Anyways, I thought I should honestly start sharing a bit more of my fostering experiences and kitties with everyone here. :]

I currently have only 3 foster kitties in my home right now, which usually never happens... I usually have more.

Cassanova is about 1 year old and she had 2 kittens. Way too young but she is a wonderful Momma cat.

She is officially spayed & UTD on shots and now available for adoption - so I did a crazy kind of photo shoot tonight so that the rescue can actually officially post her, and I am hoping we get some good candidates for her new home and family.
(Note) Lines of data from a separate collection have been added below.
-- ==== Sys2Proof/Certificates/Slice0/Obligations.lean ====
section
/-! DEFINITION. The statements. -/

open Sys2Proof Sys2Proof.Machine

/-! The machine as a whole. -/

/-- A step executes the command at the front of the queue on the state with the queue's rest. -/
def Obligations.StepRunsFront : Prop :=
  ∀ (c : Instr) (rest : List Instr) (s : State),
    step { s with pending := c :: rest } = exec c { s with pending := rest }

/-- With no command waiting, while SYS runs outside an episode and the control watchdog is off, one SYS cycle passes and only the
time base counts (the model's choice, log entry 4). -/
def Obligations.IdleStepCountsTimeBase : Prop :=
  ∀ s : State, s.pending = [] → s.running Isl.sys = true → s.rst.episode = none → bitOf (s.reg 0x1028) 31 = false →
    step s = .next { s with fault := { s.fault with timeBase := s.fault.timeBase + 1 } }

/-- Every step keeps the canonical form of the register file, the ember store and the flash, the bounds of the mailbox
(R22), the fault queue (R34) and the descriptors in flight (R265), and a frame number within the beat (R85). -/
def Obligations.EveryStepKeepsInv : Prop := ∀ s t : State, s.Inv → step s = .next t → t.Inv

/-- The state after reset has the invariant. -/
def Obligations.ResetHasInv : Prop := State.reset.Inv

/-- No command stops: each answers a next state, whatever the state; and none changes the queue of waiting commands. -/
def Obligations.EveryCommandAnswers : Prop :=
  (∀ (c : Instr) (s : State), ∃ t, exec c s = .next t) ∧
  (∀ (c : Instr) (s t : State), exec c s = .next t → t.pending = s.pending)

/-- A fuse bit changes only from 0 to 1: under every command a programmed bit stays 1, and only the end of a programming changes a
fuse word at all (R343, R345). Every change of RESET_MAP that leaves its 1 bits leaves the level of every source equal or deeper
(R303). -/
def Obligations.FuseBitsOnlySet : Prop :=
  (∀ (c : Instr) (s t : State), exec c s = .next t →
    (∀ w, Tab.at s.trust.blown w 0 &&& Tab.at t.trust.blown w 0 = Tab.at s.trust.blown w 0) ∧
    (c ≠ .fuseProgramComplete → t.trust.blown = s.trust.blown)) ∧
  (∀ (s t : State) (c : Nat), 1 ≤ c → c ≤ 16 → resetMap s &&& resetMap t = resetMap s →
    (sourceLevel s c).deeper (sourceLevel t c) = sourceLevel t c)

/-- The straps in force and the fuse words as read change only at an episode's release, and there only at L1 or L0
(R308, R344). -/
def Obligations.StrapsLatchAtRelease : Prop :=
  ∀ (c : Instr) (s t : State), exec c s = .next t →
    ((∀ straps, c ≠ .episodeRelease straps) ∨ (∀ e, s.rst.episode = some e → e.level = .l2)) →
    t.clk.bootSel = s.clk.bootSel ∧ t.clk.clkMode = s.clk.clkMode ∧ t.trust.fuses = s.trust.fuses

/-- The state after reset: power-up in an L0 episode of source 1, nothing running, nothing queued, an empty ember store (log entry
1), and the status registers that describe it at their reset values. -/
def Obligations.ResetState : Prop :=
  (∃ e, State.reset.rst.episode = some e ∧ e.level = .l0 ∧ e.sources = 1) ∧
  (∀ i, i < 12 → State.reset.running i = false) ∧
  State.reset.pending = [] ∧ State.reset.damper.image = none ∧ State.reset.damper.mailbox = [] ∧
  State.reset.fault.queue = [] ∧ State.reset.host.inflight = [] ∧ State.reset.ember.store = [] ∧
  blockWord State.reset 0x00C = 0 ∧ blockWord State.reset 0x200C = 0x10 ∧ blockWord State.reset 0x3020 = 0x010107D0 ∧
  blockWord State.reset 0x401C = 0xCB ∧ blockWord State.reset 0x500C = 1 ∧ blockWord State.reset 0x37004 = 0
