-- ==== Sys2Proof/Laws/State.lean ====
section
/-! SUPPORT. What each update of the state leaves and what it writes, field by field, and how a table reads after an update. -/

namespace Sys2Proof.Machine

/-! Tables. -/

@[simp] theorem Tab.at_upd_same {α : Type} {n : Nat} {v : Vector α n} {i : Nat} {f : α → α} {d : α} (h : i < n) :
    Tab.at (Tab.upd v i f) i d = f (Tab.at v i d) := by
  unfold Tab.at Tab.upd
  simp [List.getD, h]
theorem Tab.at_upd_other {α : Type} {n : Nat} {v : Vector α n} {i j : Nat} {f : α → α} {d : α} (h : j ≠ i) :
    Tab.at (Tab.upd v i f) j d = Tab.at v j d := by
  unfold Tab.at Tab.upd
  by_cases hj : j < n
  · by_cases hi : i < n
    · simp [List.getD, hj, hi, h.symm]
    · simp [List.getD, hj, hi]
  · simp [List.getD, hj]

/-! setReg writes `regs`. -/

section
variable (s : State) (a : Nat) (v : Word)
@[simp] theorem State.setReg_pending : (s.setReg a v).pending = s.pending := rfl
@[simp] theorem State.setReg_regs : (s.setReg a v).regs = Regs.set s.regs a v := rfl
@[simp] theorem State.setReg_hearth : (s.setReg a v).hearth = s.hearth := rfl
@[simp] theorem State.setReg_flue : (s.setReg a v).flue = s.flue := rfl
@[simp] theorem State.setReg_chain : (s.setReg a v).chain = s.chain := rfl
@[simp] theorem State.setReg_evals : (s.setReg a v).evals = s.evals := rfl
@[simp] theorem State.setReg_point : (s.setReg a v).point = s.point := rfl
@[simp] theorem State.setReg_energyHi : (s.setReg a v).energyHi = s.energyHi := rfl
@[simp] theorem State.setReg_pulse : (s.setReg a v).pulse = s.pulse := rfl
@[simp] theorem State.setReg_spectral : (s.setReg a v).spectral = s.spectral := rfl
@[simp] theorem State.setReg_events : (s.setReg a v).events = s.events := rfl
@[simp] theorem State.setReg_damper : (s.setReg a v).damper = s.damper := rfl
@[simp] theorem State.setReg_session : (s.setReg a v).session = s.session := rfl
@[simp] theorem State.setReg_ember : (s.setReg a v).ember = s.ember := rfl
@[simp] theorem State.setReg_host : (s.setReg a v).host = s.host := rfl
@[simp] theorem State.setReg_fault : (s.setReg a v).fault = s.fault := rfl
@[simp] theorem State.setReg_rst : (s.setReg a v).rst = s.rst := rfl
@[simp] theorem State.setReg_clk : (s.setReg a v).clk = s.clk := rfl
@[simp] theorem State.setReg_rtc : (s.setReg a v).rtc = s.rtc := rfl
@[simp] theorem State.setReg_trust : (s.setReg a v).trust = s.trust := rfl
@[simp] theorem State.setReg_fw : (s.setReg a v).fw = s.fw := rfl
@[simp] theorem State.setReg_aud : (s.setReg a v).aud = s.aud := rfl
@[simp] theorem State.setReg_link : (s.setReg a v).link = s.link := rfl
@[simp] theorem State.setReg_mantel : (s.setReg a v).mantel = s.mantel := rfl
@[simp] theorem State.setReg_dram : (s.setReg a v).dram = s.dram := rfl
@[simp] theorem State.setReg_pins : (s.setReg a v).pins = s.pins := rfl
end

/-! setBits writes `regs`. -/

section
variable (s : State) (a : Nat) (m : Word)
@[simp] theorem State.setBits_pending : (s.setBits a m).pending = s.pending := rfl
@[simp] theorem State.setBits_regs : (s.setBits a m).regs = Regs.set s.regs a (s.reg a ||| m) := rfl
@[simp] theorem State.setBits_hearth : (s.setBits a m).hearth = s.hearth := rfl
@[simp] theorem State.setBits_flue : (s.setBits a m).flue = s.flue := rfl
@[simp] theorem State.setBits_chain : (s.setBits a m).chain = s.chain := rfl
@[simp] theorem State.setBits_evals : (s.setBits a m).evals = s.evals := rfl
@[simp] theorem State.setBits_point : (s.setBits a m).point = s.point := rfl
@[simp] theorem State.setBits_energyHi : (s.setBits a m).energyHi = s.energyHi := rfl
@[simp] theorem State.setBits_pulse : (s.setBits a m).pulse = s.pulse := rfl
@[simp] theorem State.setBits_spectral : (s.setBits a m).spectral = s.spectral := rfl
@[simp] theorem State.setBits_events : (s.setBits a m).events = s.events := rfl
@[simp] theorem State.setBits_damper : (s.setBits a m).damper = s.damper := rfl
@[simp] theorem State.setBits_session : (s.setBits a m).session = s.session := rfl
@[simp] theorem State.setBits_ember : (s.setBits a m).ember = s.ember := rfl
@[simp] theorem State.setBits_host : (s.setBits a m).host = s.host := rfl
@[simp] theorem State.setBits_fault : (s.setBits a m).fault = s.fault := rfl
@[simp] theorem State.setBits_rst : (s.setBits a m).rst = s.rst := rfl
@[simp] theorem State.setBits_clk : (s.setBits a m).clk = s.clk := rfl
@[simp] theorem State.setBits_rtc : (s.setBits a m).rtc = s.rtc := rfl
@[simp] theorem State.setBits_trust : (s.setBits a m).trust = s.trust := rfl
@[simp] theorem State.setBits_fw : (s.setBits a m).fw = s.fw := rfl
@[simp] theorem State.setBits_aud : (s.setBits a m).aud = s.aud := rfl
@[simp] theorem State.setBits_link : (s.setBits a m).link = s.link := rfl
@[simp] theorem State.setBits_mantel : (s.setBits a m).mantel = s.mantel := rfl
@[simp] theorem State.setBits_dram : (s.setBits a m).dram = s.dram := rfl
@[simp] theorem State.setBits_pins : (s.setBits a m).pins = s.pins := rfl
end
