theorem restoreStore_inv (s : State) (hI : s.Inv) : (restoreStore s).Inv := by
  have herr : ∀ (b : Bool) (i : Nat) (s : State), s.Inv → (if b then s.setFlag 0x30038 i else s).Inv :=
    fun b i s h => State.ite_inv (fun _ => State.setFlag_inv _ _ _ h) (fun _ => h)
  unfold restoreStore
  dsimp only
  exact State.foldl_inv (herr _ 0 _ (herr _ 1 _ (herr _ 2 _ (herr _ 3 _ (State.Inv.intro hI.regs (Ember.wf_restored' hI.store)
    hI.flash hI.frame hI.mail hI.queue hI.flight))))) fun s k h => reportFault_inv _ _ _ _ h

theorem restorePoint_inv (s : State) (p : Nat) (hI : s.Inv) : (restorePoint s p).Inv := by
  unfold restorePoint
  repeat' first
    | with_reducible assumption | with_reducible apply State.updPoint_inv | with_reducible apply State.updEmber_inv
    | with_reducible apply reportFault_inv | with_reducible apply State.setFlag_inv | intro _
    | with_reducible apply State.ite_inv | split

theorem restorePoints_inv (s : State) (hI : s.Inv) : (restorePoints s).Inv := by
  unfold restorePoints
  repeat' first
    | with_reducible assumption | with_reducible apply State.updEmber_inv | with_reducible apply restorePoint_inv
    | with_reducible apply State.foldl_inv | intro _ _ _ | intro _

theorem addDue_inv (r : DueRecord) (s : State) (hI : s.Inv) : (addDue r s).Inv := by
  unfold addDue
  repeat' first | with_reducible assumption | with_reducible apply State.updEmber_inv | intro _

theorem gapSession_inv (s : State) (k : Nat) (hI : s.Inv) : (gapSession s k).Inv := by
  unfold gapSession
  repeat' first | with_reducible assumption | with_reducible apply State.setSession_inv

theorem outageRecords_inv (r : Restore) (s : State) (hI : s.Inv) : (outageRecords r s).Inv := by
  unfold outageRecords
  repeat' first
    | with_reducible assumption | with_reducible apply State.updEmber_inv | with_reducible apply addDue_inv | intro _
    | with_reducible apply State.ite_inv | split | with_reducible apply State.Inv.intro
    | with_reducible apply State.Inv.regs | with_reducible apply State.Inv.store
    | with_reducible apply State.Inv.flash | with_reducible apply State.Inv.frame
    | with_reducible apply State.Inv.mail | with_reducible apply State.Inv.queue
    | with_reducible apply State.Inv.flight | with_reducible apply Regs.wf_set | with_reducible apply Regs.wf_clear
    | with_reducible apply Regs.wf_clearIsland | with_reducible apply Regs.wf_reject
    | with_reducible apply Memory.wf_writeN | with_reducible apply Memory.wf_write
    | with_reducible apply Ember.wf_init | with_reducible apply Ember.wf_put
    | with_reducible apply Ember.wf_putCounter | with_reducible apply Ember.wf_dropMarker

theorem beginEpoch_inv (s : State) (hI : s.Inv) : (beginEpoch s).Inv := by
  unfold beginEpoch
  repeat' first
    | with_reducible assumption | with_reducible apply State.updEmber_inv | with_reducible apply gapSession_inv
    | with_reducible apply outageRecords_inv | with_reducible apply State.foldl_inv | intro _ _ _ | intro _
    | with_reducible apply State.ite_inv | split | with_reducible apply State.Inv.intro
    | with_reducible apply State.Inv.regs | with_reducible apply State.Inv.store
    | with_reducible apply State.Inv.flash | with_reducible apply State.Inv.frame
    | with_reducible apply State.Inv.mail | with_reducible apply State.Inv.queue
    | with_reducible apply State.Inv.flight | with_reducible apply Regs.wf_set | with_reducible apply Regs.wf_clear
    | with_reducible apply Regs.wf_clearIsland | with_reducible apply Regs.wf_reject
    | with_reducible apply Memory.wf_writeN | with_reducible apply Memory.wf_write
    | with_reducible apply Ember.wf_init | with_reducible apply Ember.wf_put
    | with_reducible apply Ember.wf_putCounter

theorem checkFwChange_inv (s : State) (hI : s.Inv) : (checkFwChange s).Inv := by
  unfold checkFwChange
  repeat' first
    | with_reducible assumption | with_reducible apply addDue_inv | intro _ | with_reducible apply State.ite_inv

end Sys2Proof.Machine
end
And then here is Nemo, which is one of her kittens. Koda was already adopted to a wonderful guy who just purchased his first home & he's going to be a spoiled kitty. He literally jokes saying he is his free loader roommate (and gave him his own bedroom) now I can only hope for the same for his brother here... 

Here's Nemo.













































I also have a pregnant foster kitty I have named Charlotte - she is due within the next 2 weeks, I just got her this past monday so I haven't taken many photos because I have been trying to let her adjust - I will probably give her her own thread soon.


----------



## 10cats2dogs (Jun 16, 2013)

Danielle, I've been following your threads for quite some time! 
You are a wonderful foster mom!
Cassanova is Beautiful! And Nemo is Adorable! 
Sharon


----------



## Jetlaya67 (Sep 26, 2012)

Great pictures!


----------



## Gandalf&Endor (Jun 9, 2014)

What beautiful kitties!


----------



## spirite (Jul 31, 2012)

I admire all of you here who foster - it's such an enormous commitment, but not only do the kitties appreciate it, all of us who love cats appreciate it too!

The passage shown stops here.